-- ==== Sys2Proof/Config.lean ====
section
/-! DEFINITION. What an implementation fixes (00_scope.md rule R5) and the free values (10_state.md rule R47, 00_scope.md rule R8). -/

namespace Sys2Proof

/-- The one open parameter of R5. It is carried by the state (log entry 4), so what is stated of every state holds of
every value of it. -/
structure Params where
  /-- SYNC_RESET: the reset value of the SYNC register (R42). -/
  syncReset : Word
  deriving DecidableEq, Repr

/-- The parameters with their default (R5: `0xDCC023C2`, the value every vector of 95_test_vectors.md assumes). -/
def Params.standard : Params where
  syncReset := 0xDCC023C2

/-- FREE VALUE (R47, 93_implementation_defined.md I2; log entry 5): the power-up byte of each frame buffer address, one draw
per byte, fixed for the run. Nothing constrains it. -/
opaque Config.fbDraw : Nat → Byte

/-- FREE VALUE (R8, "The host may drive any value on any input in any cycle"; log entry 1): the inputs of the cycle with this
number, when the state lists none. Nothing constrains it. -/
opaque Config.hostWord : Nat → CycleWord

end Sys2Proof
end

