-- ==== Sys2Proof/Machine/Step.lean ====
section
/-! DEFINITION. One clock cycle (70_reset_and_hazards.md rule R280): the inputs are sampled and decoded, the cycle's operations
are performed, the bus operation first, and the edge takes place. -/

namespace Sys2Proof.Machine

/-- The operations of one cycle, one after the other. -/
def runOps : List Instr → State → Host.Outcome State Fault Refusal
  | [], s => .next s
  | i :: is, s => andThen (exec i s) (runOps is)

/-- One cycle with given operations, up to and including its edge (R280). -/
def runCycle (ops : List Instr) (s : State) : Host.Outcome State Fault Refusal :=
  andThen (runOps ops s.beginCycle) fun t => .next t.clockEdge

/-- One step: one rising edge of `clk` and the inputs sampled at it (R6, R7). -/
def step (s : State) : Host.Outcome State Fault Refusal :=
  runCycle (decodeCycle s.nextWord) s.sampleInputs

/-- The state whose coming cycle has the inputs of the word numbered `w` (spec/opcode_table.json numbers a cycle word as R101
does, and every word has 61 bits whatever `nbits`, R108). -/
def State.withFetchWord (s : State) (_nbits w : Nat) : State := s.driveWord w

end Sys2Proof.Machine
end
^^^^^^^^^^^^^^^^
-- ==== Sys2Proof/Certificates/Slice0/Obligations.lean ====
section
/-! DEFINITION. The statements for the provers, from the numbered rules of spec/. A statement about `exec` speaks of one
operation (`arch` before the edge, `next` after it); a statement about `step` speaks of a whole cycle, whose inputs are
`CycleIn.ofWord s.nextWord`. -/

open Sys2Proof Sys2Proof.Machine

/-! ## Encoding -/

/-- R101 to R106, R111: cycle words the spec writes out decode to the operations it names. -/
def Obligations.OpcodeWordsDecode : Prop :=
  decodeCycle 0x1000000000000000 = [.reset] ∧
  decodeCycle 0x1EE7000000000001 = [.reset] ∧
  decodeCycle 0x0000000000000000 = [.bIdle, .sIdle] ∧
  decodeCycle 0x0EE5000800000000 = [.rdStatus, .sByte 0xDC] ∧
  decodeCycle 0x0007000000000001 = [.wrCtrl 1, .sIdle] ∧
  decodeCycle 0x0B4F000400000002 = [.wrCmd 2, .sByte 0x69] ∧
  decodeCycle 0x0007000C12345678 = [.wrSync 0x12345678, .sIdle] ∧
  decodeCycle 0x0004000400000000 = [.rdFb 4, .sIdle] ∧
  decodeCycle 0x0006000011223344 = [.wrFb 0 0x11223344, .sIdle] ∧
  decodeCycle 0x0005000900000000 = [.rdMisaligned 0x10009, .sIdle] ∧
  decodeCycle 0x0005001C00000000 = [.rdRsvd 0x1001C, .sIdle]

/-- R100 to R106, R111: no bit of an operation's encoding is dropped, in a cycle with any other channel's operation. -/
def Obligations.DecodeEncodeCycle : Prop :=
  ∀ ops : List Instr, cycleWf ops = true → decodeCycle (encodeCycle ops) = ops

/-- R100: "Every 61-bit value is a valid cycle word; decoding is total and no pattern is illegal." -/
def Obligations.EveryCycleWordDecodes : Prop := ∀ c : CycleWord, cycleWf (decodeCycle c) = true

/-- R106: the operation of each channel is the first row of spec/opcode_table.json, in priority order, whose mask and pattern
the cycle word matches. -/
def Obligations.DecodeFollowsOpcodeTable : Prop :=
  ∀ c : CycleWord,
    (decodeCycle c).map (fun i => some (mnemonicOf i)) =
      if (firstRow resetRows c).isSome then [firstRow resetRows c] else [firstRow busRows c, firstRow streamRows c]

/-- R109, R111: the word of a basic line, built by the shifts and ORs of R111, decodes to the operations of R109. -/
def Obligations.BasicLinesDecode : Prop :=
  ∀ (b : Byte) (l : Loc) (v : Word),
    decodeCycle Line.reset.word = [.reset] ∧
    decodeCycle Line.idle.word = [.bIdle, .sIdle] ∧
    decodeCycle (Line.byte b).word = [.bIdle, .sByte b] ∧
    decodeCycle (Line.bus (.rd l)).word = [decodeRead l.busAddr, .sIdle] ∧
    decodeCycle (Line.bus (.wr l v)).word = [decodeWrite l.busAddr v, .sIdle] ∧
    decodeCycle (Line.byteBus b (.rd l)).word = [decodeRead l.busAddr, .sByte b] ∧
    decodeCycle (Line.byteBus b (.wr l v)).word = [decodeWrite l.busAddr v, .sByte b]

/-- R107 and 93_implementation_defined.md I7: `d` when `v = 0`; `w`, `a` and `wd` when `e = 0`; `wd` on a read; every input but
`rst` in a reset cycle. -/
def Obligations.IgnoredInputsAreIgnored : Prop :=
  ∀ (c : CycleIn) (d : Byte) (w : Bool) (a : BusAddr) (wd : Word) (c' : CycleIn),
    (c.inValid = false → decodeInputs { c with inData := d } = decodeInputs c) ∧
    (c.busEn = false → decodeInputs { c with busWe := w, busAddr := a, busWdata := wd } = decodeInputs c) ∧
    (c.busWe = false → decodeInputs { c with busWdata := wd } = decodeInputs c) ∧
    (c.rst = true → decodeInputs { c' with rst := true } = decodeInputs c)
^^^^^^^^^^^^^^^^
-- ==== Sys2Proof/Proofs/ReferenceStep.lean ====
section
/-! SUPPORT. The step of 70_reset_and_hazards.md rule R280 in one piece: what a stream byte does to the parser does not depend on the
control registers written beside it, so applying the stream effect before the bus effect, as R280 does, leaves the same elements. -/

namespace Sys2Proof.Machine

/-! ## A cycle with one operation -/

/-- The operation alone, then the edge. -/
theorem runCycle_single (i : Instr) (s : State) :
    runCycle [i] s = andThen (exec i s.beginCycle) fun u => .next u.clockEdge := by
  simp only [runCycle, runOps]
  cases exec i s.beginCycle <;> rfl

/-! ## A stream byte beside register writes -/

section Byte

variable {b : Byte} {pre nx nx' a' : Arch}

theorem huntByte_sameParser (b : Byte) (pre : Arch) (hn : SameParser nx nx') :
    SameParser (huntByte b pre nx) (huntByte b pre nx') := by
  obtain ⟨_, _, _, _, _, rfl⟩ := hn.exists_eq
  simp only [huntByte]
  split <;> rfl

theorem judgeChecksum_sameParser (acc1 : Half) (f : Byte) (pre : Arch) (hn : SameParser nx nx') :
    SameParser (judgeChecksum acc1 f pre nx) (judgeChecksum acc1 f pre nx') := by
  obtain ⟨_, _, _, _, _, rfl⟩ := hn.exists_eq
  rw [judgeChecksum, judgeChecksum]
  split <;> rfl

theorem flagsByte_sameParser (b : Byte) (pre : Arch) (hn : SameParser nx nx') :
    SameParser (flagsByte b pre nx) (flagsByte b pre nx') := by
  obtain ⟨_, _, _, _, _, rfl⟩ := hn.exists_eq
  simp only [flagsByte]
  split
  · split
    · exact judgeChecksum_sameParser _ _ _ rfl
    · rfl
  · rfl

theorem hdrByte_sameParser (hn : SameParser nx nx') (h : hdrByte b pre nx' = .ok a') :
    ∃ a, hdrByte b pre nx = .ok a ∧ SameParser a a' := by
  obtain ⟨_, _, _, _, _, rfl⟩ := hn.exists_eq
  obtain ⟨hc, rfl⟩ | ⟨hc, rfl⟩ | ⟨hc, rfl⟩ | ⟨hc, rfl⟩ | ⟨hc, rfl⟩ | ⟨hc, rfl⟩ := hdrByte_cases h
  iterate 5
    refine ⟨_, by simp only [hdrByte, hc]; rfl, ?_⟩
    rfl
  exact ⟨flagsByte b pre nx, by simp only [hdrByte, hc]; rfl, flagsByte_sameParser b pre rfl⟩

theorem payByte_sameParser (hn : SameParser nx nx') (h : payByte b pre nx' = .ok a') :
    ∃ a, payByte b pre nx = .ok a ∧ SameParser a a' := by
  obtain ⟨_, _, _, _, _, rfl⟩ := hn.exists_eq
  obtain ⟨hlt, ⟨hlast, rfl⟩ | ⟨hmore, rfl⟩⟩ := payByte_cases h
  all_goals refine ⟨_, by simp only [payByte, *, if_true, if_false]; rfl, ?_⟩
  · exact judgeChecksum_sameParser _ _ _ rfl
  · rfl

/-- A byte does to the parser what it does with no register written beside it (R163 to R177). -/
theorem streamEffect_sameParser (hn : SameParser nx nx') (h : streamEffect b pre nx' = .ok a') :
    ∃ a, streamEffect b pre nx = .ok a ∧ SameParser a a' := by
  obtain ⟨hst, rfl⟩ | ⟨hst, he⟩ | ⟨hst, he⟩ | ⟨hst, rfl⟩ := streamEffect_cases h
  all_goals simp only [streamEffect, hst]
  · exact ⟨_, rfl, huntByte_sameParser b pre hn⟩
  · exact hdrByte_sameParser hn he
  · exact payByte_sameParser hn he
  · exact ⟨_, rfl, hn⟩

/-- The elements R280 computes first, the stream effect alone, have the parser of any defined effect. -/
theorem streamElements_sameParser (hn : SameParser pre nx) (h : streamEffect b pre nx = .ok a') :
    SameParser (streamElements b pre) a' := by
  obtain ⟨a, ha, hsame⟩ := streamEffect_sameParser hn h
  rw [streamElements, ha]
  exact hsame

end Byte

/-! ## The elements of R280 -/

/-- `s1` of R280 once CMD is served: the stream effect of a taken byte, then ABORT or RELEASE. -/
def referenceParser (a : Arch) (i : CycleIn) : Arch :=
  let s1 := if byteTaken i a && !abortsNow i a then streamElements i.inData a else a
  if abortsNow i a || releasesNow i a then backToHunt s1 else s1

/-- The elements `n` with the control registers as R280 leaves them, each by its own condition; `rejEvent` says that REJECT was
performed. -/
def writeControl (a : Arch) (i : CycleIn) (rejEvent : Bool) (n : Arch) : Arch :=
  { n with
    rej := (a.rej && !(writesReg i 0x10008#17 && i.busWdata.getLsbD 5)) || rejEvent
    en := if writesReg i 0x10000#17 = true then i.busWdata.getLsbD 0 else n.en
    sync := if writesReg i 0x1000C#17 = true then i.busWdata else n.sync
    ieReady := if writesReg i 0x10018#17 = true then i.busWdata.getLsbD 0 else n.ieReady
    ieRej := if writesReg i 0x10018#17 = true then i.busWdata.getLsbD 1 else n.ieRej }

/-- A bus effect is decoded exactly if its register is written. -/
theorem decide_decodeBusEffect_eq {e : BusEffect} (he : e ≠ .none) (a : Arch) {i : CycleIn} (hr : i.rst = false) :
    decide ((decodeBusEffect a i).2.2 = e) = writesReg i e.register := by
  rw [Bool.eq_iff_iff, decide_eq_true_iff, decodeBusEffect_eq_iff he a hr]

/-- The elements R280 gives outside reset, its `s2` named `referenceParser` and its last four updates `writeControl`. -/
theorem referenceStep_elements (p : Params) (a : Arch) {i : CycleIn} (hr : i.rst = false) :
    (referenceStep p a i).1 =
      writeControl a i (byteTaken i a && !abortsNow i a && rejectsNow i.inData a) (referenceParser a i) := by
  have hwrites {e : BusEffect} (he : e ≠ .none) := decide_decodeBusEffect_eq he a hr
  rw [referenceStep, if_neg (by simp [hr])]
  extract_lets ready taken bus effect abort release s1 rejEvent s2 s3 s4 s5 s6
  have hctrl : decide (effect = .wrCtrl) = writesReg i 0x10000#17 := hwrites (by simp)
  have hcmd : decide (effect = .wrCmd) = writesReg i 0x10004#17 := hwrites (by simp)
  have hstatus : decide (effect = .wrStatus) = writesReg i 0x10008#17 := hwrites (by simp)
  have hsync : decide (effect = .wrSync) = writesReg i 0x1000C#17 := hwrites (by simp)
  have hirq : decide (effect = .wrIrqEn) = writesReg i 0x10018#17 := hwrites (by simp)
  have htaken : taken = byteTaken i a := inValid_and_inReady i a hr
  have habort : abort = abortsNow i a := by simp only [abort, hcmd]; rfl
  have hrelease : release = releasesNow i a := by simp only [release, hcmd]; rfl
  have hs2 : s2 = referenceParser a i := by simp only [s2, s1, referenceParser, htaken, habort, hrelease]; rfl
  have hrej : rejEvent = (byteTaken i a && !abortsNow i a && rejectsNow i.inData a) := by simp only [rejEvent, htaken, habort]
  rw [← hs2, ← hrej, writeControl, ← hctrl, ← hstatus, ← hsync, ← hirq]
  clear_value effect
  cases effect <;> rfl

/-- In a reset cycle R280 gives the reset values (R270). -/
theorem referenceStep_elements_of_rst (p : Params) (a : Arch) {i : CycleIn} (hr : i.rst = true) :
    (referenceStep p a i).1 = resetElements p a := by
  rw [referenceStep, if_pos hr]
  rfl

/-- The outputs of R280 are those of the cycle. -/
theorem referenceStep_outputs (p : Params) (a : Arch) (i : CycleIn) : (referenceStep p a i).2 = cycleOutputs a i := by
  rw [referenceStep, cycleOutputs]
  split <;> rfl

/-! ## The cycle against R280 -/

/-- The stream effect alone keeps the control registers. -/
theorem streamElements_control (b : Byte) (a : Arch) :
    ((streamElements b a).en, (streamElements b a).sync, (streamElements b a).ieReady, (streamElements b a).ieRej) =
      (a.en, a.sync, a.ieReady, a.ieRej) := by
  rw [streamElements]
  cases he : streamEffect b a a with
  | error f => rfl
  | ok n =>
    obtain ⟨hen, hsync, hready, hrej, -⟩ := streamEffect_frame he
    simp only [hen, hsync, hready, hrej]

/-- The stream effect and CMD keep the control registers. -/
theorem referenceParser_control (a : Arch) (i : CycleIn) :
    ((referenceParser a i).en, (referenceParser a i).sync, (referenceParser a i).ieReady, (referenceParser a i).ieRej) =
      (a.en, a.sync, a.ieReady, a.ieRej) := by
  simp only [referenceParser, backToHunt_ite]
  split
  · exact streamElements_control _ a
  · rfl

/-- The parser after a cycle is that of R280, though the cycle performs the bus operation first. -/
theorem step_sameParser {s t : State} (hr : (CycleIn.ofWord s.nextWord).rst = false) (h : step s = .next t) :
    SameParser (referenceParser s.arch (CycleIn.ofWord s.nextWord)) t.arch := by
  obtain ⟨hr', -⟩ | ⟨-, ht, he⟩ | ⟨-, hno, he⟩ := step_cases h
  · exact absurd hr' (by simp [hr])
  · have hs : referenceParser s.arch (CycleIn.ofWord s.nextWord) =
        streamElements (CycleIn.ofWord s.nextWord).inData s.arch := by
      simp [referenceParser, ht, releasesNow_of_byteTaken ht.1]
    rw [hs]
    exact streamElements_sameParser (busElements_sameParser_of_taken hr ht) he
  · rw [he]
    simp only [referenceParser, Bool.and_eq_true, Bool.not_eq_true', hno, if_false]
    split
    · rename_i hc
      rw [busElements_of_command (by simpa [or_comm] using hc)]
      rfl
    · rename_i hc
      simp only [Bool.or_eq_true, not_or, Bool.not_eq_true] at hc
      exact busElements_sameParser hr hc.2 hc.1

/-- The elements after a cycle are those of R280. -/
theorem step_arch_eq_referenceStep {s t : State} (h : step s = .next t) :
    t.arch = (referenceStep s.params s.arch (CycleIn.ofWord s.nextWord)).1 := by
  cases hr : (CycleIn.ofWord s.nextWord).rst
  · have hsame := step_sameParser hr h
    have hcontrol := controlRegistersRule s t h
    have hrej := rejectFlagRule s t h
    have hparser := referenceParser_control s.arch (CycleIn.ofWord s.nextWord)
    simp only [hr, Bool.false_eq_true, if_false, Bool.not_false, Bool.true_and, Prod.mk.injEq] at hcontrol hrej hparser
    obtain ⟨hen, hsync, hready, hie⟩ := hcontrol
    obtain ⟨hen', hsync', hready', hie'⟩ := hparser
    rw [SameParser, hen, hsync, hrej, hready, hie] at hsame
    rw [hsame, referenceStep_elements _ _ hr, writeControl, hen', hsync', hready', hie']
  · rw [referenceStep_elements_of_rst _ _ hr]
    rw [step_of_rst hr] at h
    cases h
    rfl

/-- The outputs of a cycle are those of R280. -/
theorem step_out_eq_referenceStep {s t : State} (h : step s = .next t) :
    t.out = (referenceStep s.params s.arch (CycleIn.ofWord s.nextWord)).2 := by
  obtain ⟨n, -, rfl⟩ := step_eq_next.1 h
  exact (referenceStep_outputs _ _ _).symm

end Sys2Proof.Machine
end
^^^^^^^^^^^^^^^^
The answer must consist solely of the number of lines in the entries that contain the word "rejEvent".

[Answer box] 5